On Feb. 2, two days before the committee was to vote, Zach Madden, Evers’ legislative affairs director, confirmed in an email to Penterman that Evers would not use his partial veto power on the bill as long as it remained in its original form.

“As you may recall, the Governor has been extremely supportive of the program and has proposed funding the UW Missing-in-Action Recovery and Identification Project in the last three of his biennial budgets,” Madden wrote. “It has been your Republican colleagues on the Joint Committee on Finance that have removed it each time. We would need to review any amendments to the bill to extend this same commitment if there were to be any changes from what was originally proposed.”

Cudaback said on Wednesday that “it seems Republicans simply don’t want to fund a program that helps identify and recover the remains of Wisconsin veterans who are missing in action, and that’s no one’s fault but their own.”

Democratic lawmakers gathered with a handful of veterans after the meeting to criticize the delay and call for Republican lawmakers to advance the bill. They stood in front of the POW/MIA Chair of Honor, a permanently empty, dedicated seat to represent service members who never returned, in the rotunda of the Wisconsin State Capitol.

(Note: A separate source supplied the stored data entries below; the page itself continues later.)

/-- Chapters 10 and 11: R384 to R386, R415 to R419.
Readings that are the model's choice, where a clause rests on one: log entries 1, 32, 33, 35, 36 and 38. -/
def Obligations.CascadeTokens : Prop :=
  (∀ (s : State) (q : Fin 4) (fb : Bool) (t : Int) (f : IclFrame) (rest : List (Int × IclFrame)),
    (s.dev.iport q).inbox = (t, f) :: rest → f.type = 3 →
    batchLate s.dev f.b = true → Completes (.tokenBatchRx q fb) s (fun d =>
      d.get (ICL_PORT_LATE_BATCHES q) = Nat.min (s.dev.get (ICL_PORT_LATE_BATCHES q) + 1) (2 ^ 32 - 1) ∧ (d.iport q).inbox = rest ∧
      d.icl.held = s.dev.icl.held ∧ OnlyChanges [ICL_PORT_LATE_BATCHES q] [.icl] s.dev d)) ∧
  (∀ (s : State) (q : Fin 4) (fb : Bool) (t : Int) (f : IclFrame) (rest : List (Int × IclFrame)),
    (s.dev.iport q).inbox = (t, f) :: rest → f.type = 3 →
    1 < edgesTo s.dev f.b → s.dev.icl.held = [] → s.dev.icl.written = [] → Completes (.tokenBatchRx q fb) s (fun d =>
      (∃ b : Batch, d.icl.held = [b] ∧ b.q = q.val ∧ b.ch = f.c % 32 ∧ b.due = f.b ∧ b.send = f.a ∧ b.src = f.src ∧ b.fb = fb ∧
        b.data.length = f.body.length / 8) ∧ (d.iport q).inbox = rest ∧ OnlyChanges [] [.icl] s.dev d)) ∧
  (∀ (s : State) (ch : Fin 32) (b : Batch) (r t : Nat), s.dev.icl.held = [b] → b.ch = ch.val → edgesTo s.dev b.due = 1 →
    batchLate s.dev b.due = false → inSlotOf s.dev (0xE0 + ch.val) = some (r, t) → streamRoom s.dev r t (b.data.length + 1) = true →
    Completes (.tokenBatchWrite ch) s (fun d =>
      (d.slot r t).fin = (s.dev.slot r t).fin ++ (batchHeader b :: b.data).map (fun w => (s.dev.tb, w)) ∧
      d.icl.held = [] ∧ d.icl.written = b :: s.dev.icl.written ∧ OnlyChanges [] [.icl, .slots] s.dev d)) ∧
  (∀ (s : State) (q : Fin 4) (t : Int) (f : IclFrame) (rest : List (Int × IclFrame)), (s.dev.iport q).inbox = (t, f) :: rest → f.type = 1 →
    isMaster s.dev = true → Completes (.tickMarkRx q) s (fun d =>
      d.iport q = { s.dev.iport q with inbox := rest } ∧ OnlyChanges [] [.icl] s.dev d)) ∧
  (∀ (s : State) (q : Fin 4) (t : Int) (f : IclFrame) (rest : List (Int × IclFrame)), (s.dev.iport q).inbox = (t, f) :: rest → f.type = 1 →
    isMaster s.dev = false → upstream s.dev = some q.val → (∀ k : Nat, k < 4 → k ≠ q.val → iclUp s.dev k = false) → f.hops < 15 →
    mayFollow s.dev = true → cascState s.dev = 1 → s.dev.ctl.time.follow = true → s.dev.ctl.time.running = true → astate s.dev = 3 →
    (t - markTime s.dev q f).natAbs ≤ 4 → Completes (.tickMarkRx q) s (fun d =>
      d.get RM_CASC_STATUS_MARKERS = (s.dev.get RM_CASC_STATUS_MARKERS + 1) % 2 ^ RM_CASC_STATUS_MARKERS.w ∧
      d.get RM_CASC_ERR_LAST = wrap 16 (t - markTime s.dev q f) ∧
      astate d = (if 15 ≤ s.dev.ctl.time.goodMarks then 4 else 3) ∧
      d.ctl.time.goodMarks = Nat.min (s.dev.ctl.time.goodMarks + 1) 16 ∧ d.ctl.time.badMarks = 0 ∧
      OnlyChanges [RM_CASC_STATUS_ASTATE, RM_CASC_STATUS_MARKERS, RM_CASC_ERR_LAST, RM_CASC_ERR_MAX] [.time, .icl] s.dev d))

Sinicki said at the press conference that Vos is to blame for the bill being pulled from the calendar. She called for people who live in districts represented by Republicans to call their legislators and “tell them to stand up to Robin Vos.”

“[Vos] is the one and only person holding up this bill, and it’s because of his crazy hatred for our UW system. That is the only reason why he’s holding this bill,” Sinicki said. “It is time for him to put that hatred aside and do what’s right for our military families.”

Republican lawmakers have criticized the UW system for an array of reasons, including its spending, and sought to cut the UW budget in recent years. Vos, the state’s longest-serving Assembly speaker, has also been at the center of a number of bipartisan bills being blocked this session, including one to provide Medicaid coverage to postpartum mothers and to expand health insurance coverage of breast cancer screenings for at-risk women. His office did not respond to a request for comment from the Examiner by the time of publication.

Rep. Maureen McCarville (D-DeForest) spoke about her late uncle who died serving in the south Pacific in World War II. She said his remains were identified and returned seven decades after his death.

“I can’t say enough how much this project means to families out there… We need to fund this so that every other family can have that same closure,” McCarville said. “There are no words to express how disappointed I am sitting on the vets committee knowing that the chair of that committee, who is also an active service member, allowed this to be pulled from his agenda.”

Wisconsin VFW Adjutant Adam Wallace quoted the Soldier’s Creed, which says “never leave a fallen comrade,” and said the bill would help ensure this promise is kept. 

“We as a state have the opportunity to advance this piece of legislation, but unfortunately, petty politics and backroom politics has led to this being off the floor, and we are tired of the games,” Wallace said. “These games have real consequences. Every day, every year, every legislative session this does not pass is one next of kin or family member who can’t bring that closure.” 

Sinicki told the Examiner that the concerns about a partial veto are “an excuse they’re using to cover their butts.” She said barring some change, she thinks this is likely the end of the line for the bill this session. 

“I would find it hard to believe that they would do anything at this point,” she said.